Although revenue for recorded music has collapsed since the explosion of file sharing, results elsewhere suggest that the quality of new music has not suffered. One possible explanation is that digitization has allowed a wider range of firms to bring far more music to market using lower-cost methods of production, distribution, and promotion. Record labels have traditionally found it difficult to predict which albums will find commercial success, so many released albums fail while many nascent but unreleased albums might have been successful. Forces raising the number of products released may allow consumers to discover more appealing choices if they can sift through the offerings.

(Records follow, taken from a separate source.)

/-! ## Completion and the empty channel -/

/-- Settles O21: IN plans its write and its pop, and the pop leaves the rest of INQ. -/
theorem inputCompletes : Obligations.InputCompletes := by
  intro s dest v q k hk hq
  obtain rfl : inPop s.inq = q := by rw [hq]; rfl
  exact exec_of_plan_ok (i := .input dest) (inputPlan_of_inq_cons hk hq)

/-- Settles O22: OUT plans the value its source reads as, and the commit appends it. -/
theorem outputCompletes : Obligations.OutputCompletes := by
  intro s src v hv
  exact exec_of_plan_ok (i := .output src) (outputPlan_of_reads hv)

/-- Settles O28: IN raises the fault once its destination has passed the check, and its entry is the whole effect. -/
theorem emptyInputFaults : Obligations.EmptyInputFaults := by
  intro s dest k hk hq
  exact exec_of_plan_error (i := .input dest) (inputPlan_of_inq_nil hk hq)

/-! ## Frames -/

/-- IN plans the write of one value to the destination's cell and the pop, or raises a fault. -/
theorem inputPlan_write_or_raise (dest : Int) (s : State) :
    (∃ k v, NamesCell s dest k ∧ inputPlan dest s = .ok ({ write := some (k, v), pop := true }, .advance 2)) ∨
      ∃ r, inputPlan dest s = .error r := by
  obtain ⟨k, v, _, hk, -, hp⟩ | ⟨-, hp⟩ | ⟨_, -, -, hp⟩ := inputPlan_cases dest s
  · exact .inl ⟨k, v, hk, hp⟩
  · exact .inr ⟨_, hp⟩
  · exact .inr ⟨_, hp⟩

/-- Settles O32: IN commits one write to the destination's cell and the pop, or its fault entry writes no memory and
leaves INQ. -/
theorem inputFrame : Obligations.InputFrame := by
  intro dest s t h
  obtain ⟨k, v, hk, hp⟩ | ⟨r, hp⟩ := inputPlan_write_or_raise dest s
  · rw [exec_of_plan_ok (i := .input dest) hp] at h
    cases h
    exact ⟨rfl, rfl, rfl, rfl, .inl ⟨rfl, rfl, rfl⟩, readsKeptBut_of_write hk rfl⟩
  · rw [exec_of_plan_error (i := .input dest) hp] at h
    cases h
    exact ⟨rfl, rfl, rfl, rfl, .inr ⟨r, rfl⟩, readsKeptBut_of_mem_eq rfl⟩

/-- Settles O33: OUT commits one value to OUTQ and no write, or its fault entry writes no memory. -/
theorem outputFrame : Obligations.OutputFrame := by
  intro src s t h
  obtain ⟨v, -, hp⟩ | ⟨a, -, hp⟩ := outputPlan_cases src s
  · rw [exec_of_plan_ok (i := .output src) hp] at h
    cases h
    exact ⟨rfl, rfl, rfl, rfl, .inl ⟨rfl, rfl, v, rfl⟩, memRead_of_mem_eq rfl⟩
  · rw [exec_of_plan_error (i := .output src) hp] at h
    cases h
    exact ⟨rfl, rfl, rfl, rfl, .inr ⟨_, rfl⟩, memRead_of_mem_eq rfl⟩

end Sys2Proof.Machine
end

section
/-! PROOFS. JT and JF (43_jumps.md): a jump that is taken, one that is not, one taken out of range, and their frame. -/

namespace Sys2Proof.Machine

variable {s : State} {i : Instr} {taken : Int → Bool} {cmp target : Param} {v1 v2 : Int} {k : Nat}

/-! ## The test and the target check -/

theorem aluNz_of_ne_zero (h : v1 ≠ 0) : aluNz v1 = true := decide_eq_true h

theorem aluNz_of_eq_zero (h : v1 = 0) : aluNz v1 = false := decide_eq_false (not_not_intro h)

theorem jumpTarget_namesCell (h : NamesCell s v2 k) : jumpTarget v2 s = .ok k := by
  rw [h.1]; exact checkAddress_inRange h.2

theorem jumpTarget_outOfRange (h : OutOfRange s v2) : jumpTarget v2 s = .error (.outOfBoundsAddress v2) :=
  checkAddress_outOfRange h

/-! ## What a conditional jump with readable sources does, whatever its test -/

/-- Taken to an existing cell, a jump writes IP alone and counts (43_jumps.md R162). -/
theorem exec_jump_taken (hi : plan i s = jumpPlan taken cmp target s) (h1 : Reads s cmp v1) (h2 : Reads s target v2)
    (ht : taken v1 = true) (hk : NamesCell s v2 k) :
    exec i s = .next { s with ip := k, tick := (s.tick + 1) % 2 ^ s.config.tickBits } := by
  have hp : plan i s = .ok ({}, .jump k) := by
    rw [hi, jumpPlan_of_reads h1 h2, if_pos ht, jumpTarget_namesCell hk]
  exact exec_of_plan_ok hp

/-- Not taken, a jump advances by 3 and its target's value is not checked (43_jumps.md R162). -/
theorem exec_jump_not_taken (hi : plan i s = jumpPlan taken cmp target s) (h1 : Reads s cmp v1)
    (h2 : Reads s target v2) (ht : taken v1 = false) :
    exec i s = .next { s with ip := s.ip + 3, tick := (s.tick + 1) % 2 ^ s.config.tickBits } := by
  have hp : plan i s = .ok ({}, .advance 3) := by
    rw [hi, jumpPlan_of_reads h1 h2, if_neg (by simp [ht])]
  exact exec_of_plan_ok hp

/-- Taken to a value that names no cell, a jump faults with that value (43_jumps.md R162). -/
theorem exec_jump_outOfRange (hi : plan i s = jumpPlan taken cmp target s) (h1 : Reads s cmp v1)
    (h2 : Reads s target v2) (ht : taken v1 = true) (ho : OutOfRange s v2) :
    exec i s = .next (faultEntry (.outOfBoundsAddress v2) s) := by
  have hp : plan i s = .error (.outOfBoundsAddress v2) := by
    rw [hi, jumpPlan_of_reads h1 h2, if_pos ht, jumpTarget_outOfRange ho]
  exact exec_of_plan_error hp

/-! ## Completion and the target out of range -/

/-- Settles O23: JT is the conditional jump whose test is that `cmp` is not zero. -/
theorem jumpIfTrueCompletes : Obligations.JumpIfTrueCompletes := by
  intro s cmp target v1 v2 h1 h2
  constructor
  · intro k hne hk
    exact exec_jump_taken rfl h1 h2 (aluNz_of_ne_zero hne) hk
  · intro hzero
    exact exec_jump_not_taken rfl h1 h2 (aluNz_of_eq_zero hzero)

/-- Settles O24: JF is the conditional jump whose test is that `cmp` is zero. -/
theorem jumpIfFalseCompletes : Obligations.JumpIfFalseCompletes := by
  intro s cmp target v1 v2 h1 h2
  constructor
  · intro k hzero hk
    exact exec_jump_taken rfl h1 h2 (by simp [aluNz_of_eq_zero hzero]) hk
  · intro hne
    exact exec_jump_not_taken rfl h1 h2 (by simp [aluNz_of_ne_zero hne])

/-- Settles O29: each jump is taken under its own test, and a taken jump checks its target. -/
theorem takenJumpOutOfRangeFaults : Obligations.TakenJumpOutOfRangeFaults := by
  intro s cmp target v1 v2 h1 h2 ho
  constructor
  · intro hne
    exact exec_jump_outOfRange rfl h1 h2 (aluNz_of_ne_zero hne) ho
  · intro hzero
    exact exec_jump_outOfRange rfl h1 h2 (by simp [aluNz_of_eq_zero hzero]) ho

/-! ## Frame -/

/-- JT and JF are the conditional jump, each with its own test (43_jumps.md R160, R161). -/
theorem plan_eq_jumpPlan (hi : i ∈ [Instr.jumpIfTrue cmp target, .jumpIfFalse cmp target]) (s : State) :
    ∃ taken, plan i s = jumpPlan taken cmp target s := by
  simp only [List.mem_cons, List.not_mem_nil, or_false] at hi
  obtain rfl | rfl := hi <;> exact ⟨_, rfl⟩

/-- A conditional jump plans no effect and an outcome that leaves RUN_STATE, or raises a fault (40_engine.md R117). -/
theorem jumpPlan_noEffects_or_raise (taken : Int → Bool) (cmp target : Param) (s : State) :
    (∃ o : StepOutcome, (∀ q, o.nextRunState q = q) ∧ jumpPlan taken cmp target s = .ok ({}, o)) ∨
      ∃ r, jumpPlan taken cmp target s = .error r := by
  obtain ⟨_, _, k, -, -, -, -, hp⟩ | ⟨_, _, -, -, -, hp⟩ | ⟨a, -, hp⟩ := jumpPlan_cases taken cmp target s
  · exact .inl ⟨.jump k, nextRunState_jump k, hp⟩
  · exact .inl ⟨.advance 3, nextRunState_advance 3, hp⟩
  · exact .inr ⟨_, hp⟩

/-- Settles O34: a jump commits no effect, taken or not, or its fault entry writes no memory. -/
theorem jumpFrame : Obligations.JumpFrame := by
  intro i cmp target s t hi h
  obtain ⟨taken, hplan⟩ := plan_eq_jumpPlan hi s
  obtain ⟨o, hrun, hp⟩ | ⟨r, hp⟩ := jumpPlan_noEffects_or_raise taken cmp target s
  · rw [exec_of_plan_ok (hplan.trans hp)] at h
    cases h
    exact ⟨rfl, rfl, rfl, rfl, rfl, .inl ⟨hrun s.runState, rfl⟩, memRead_of_mem_eq rfl⟩
  · rw [exec_of_plan_error (hplan.trans hp)] at h
    cases h
    exact ⟨rfl, rfl, rfl, rfl, rfl, .inr ⟨r, rfl⟩, memRead_of_mem_eq rfl⟩

end Sys2Proof.Machine
end

section
/-! PROOFS. LT and EQ (44_compare.md): each completes with the word 1 or 0, since a comparison never overflows. -/

namespace Sys2Proof.Machine

/-- Settles O20: each comparison always answers a word, and the storing shape writes it, whatever the sources. -/
theorem comparesComplete : Obligations.ComparesComplete := by
  intro s s1 s2 dest v1 v2 k h1 h2 hk
  have hlt : aluLt v1 v2 = if v1 < v2 then 1 else 0 := rfl
  have heq : aluEq v1 v2 = if v1 = v2 then 1 else 0 := rfl
  constructor
  · exact exec_store_of_reads (alu := fun x y => .ok (aluLt x y)) rfl h1 h2 hk (congrArg Except.ok hlt)
  · exact exec_store_of_reads (alu := fun x y => .ok (aluEq x y)) rfl h1 h2 hk (congrArg Except.ok heq)

end Sys2Proof.Machine
end

section
/-! PROOFS. HALT (45_halt.md): it always completes, and what it leaves unchanged. -/

namespace Sys2Proof.Machine

/-- Settles O25: HALT plans no effect and the outcome that halts, and never raises, so its commit is the answer. -/
theorem haltCompletes : Obligations.HaltCompletes := by
  intro s
  have hp : plan .halt s = .ok ({}, .halt) := rfl
  exact exec_of_plan_ok hp

/-- Settles O35: the one state HALT answers differs from the old in RUN_STATE and TICK alone, so its memory reads as
before. -/
theorem haltFrame : Obligations.HaltFrame := by
  intro s t h
  rw [haltCompletes s] at h
  cases h
  exact ⟨rfl, rfl, rfl, rfl, rfl, rfl, rfl, memRead_of_mem_eq rfl⟩

end Sys2Proof.Machine
end

section
/-! PROOFS. Exceptions (60_exceptions.md): the overflow of ADD and MUL under the policy fault, and the records of the
optional trace port. -/

namespace Sys2Proof.Machine

variable {s t : State} {i : Instr} {r : Raise}

/-! ## Overflow (R207) -/

/-- An instruction of the storing shape whose operands resolve and whose ALU raises takes the fault entry of that raise
(40_engine.md R114 to R119). -/
theorem exec_store_of_alu_error {alu : Int → Int → Except Raise Int} {s1 s2 : Param} {d v1 v2 : Int} {k : Nat}
    (hi : plan i s = storePlan alu s1 s2 d s) (h1 : Reads s s1 v1) (h2 : Reads s s2 v2) (hk : NamesCell s d k)
    (hr : alu v1 v2 = .error r) : exec i s = .next (faultEntry r s) := by
  have hp : plan i s = .error r := by rw [hi, storePlan_of_reads h1 h2 hk, hr]
  exact exec_of_plan_error hp

/-- Settles O30: under fault, a sum and a product outside the word range are the ALU's ArithmeticOverflow, raised after
both operands and the destination have resolved. -/
theorem overflowFaults : Obligations.OverflowFaults := by
  intro s s1 s2 dest v1 v2 k hpolicy h1 h2 hk
  constructor
  · intro hsum
    have hadd : aluAdd s.config v1 v2 = .error .arithmeticOverflow := fit_of_overflow hsum hpolicy
    exact exec_store_of_alu_error rfl h1 h2 hk hadd
  · intro hprod
    have hmul : aluMul s.config v1 v2 = .error .arithmeticOverflow := fit_of_overflow hprod hpolicy
    exact exec_store_of_alu_error rfl h1 h2 hk hmul

/-! ## The record of a step (R217) -/

/-- The outcome a record names, as the two tests of RUN_STATE after the step. -/
theorem traceOutcome_eq (t : State) :
    traceOutcome t =
      if t.runState = .halted then .halted else if t.runState = .faulted then .faulted else .completed := by
  cases h : t.runState <;> simp [traceOutcome, h]

/-- The fetched word is the content of the cell at IP, or 0 where there is no such cell (R209). -/
theorem fetchedWord_eq (s : State) : s.fetchedWord = (s.mem[s.ip]?).getD 0 := List.getD_eq_getElem?_getD

theorem traceAfter_of_absent (h : s.config.tracePort = .absent) (t : State) : traceAfter s t = t.trace := by
  simp only [traceAfter, h]

theorem traceAfter_of_present (h : s.config.tracePort = .present) (t : State) :
    traceAfter s t = t.trace ++ [traceRecord s t] := by
  simp only [traceAfter, h]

Digitization has promoted both Internet radio and a growing cadre of online music reviewers, providing alternatives to radio airplay as means for new product discovery. To explore this, I assemble data on new works of recorded music released between 1980 and 2010, along with data on particular albums’ sales, airplay on both traditional and Internet radio, and album reviews at Metacritic since 2000. First, I document that despite a substantial drop in major-label album releases, the total quantity of new albums released annually has increased sharply since 2000, driven by independent labels and purely digital products. Second, increased product availability has been accompanied by a reduction in the concentration of sales in the top albums. Third, new information channels – Internet radio and online criticism – change the number and kinds of products about which consumers have information. Fourth, in the past dozen years, increasing numbers of albums find commercial success without substantial traditional airplay. Finally, albums from independent labels – which previously might not have made it to market – account for a growing share of commercially successful albums.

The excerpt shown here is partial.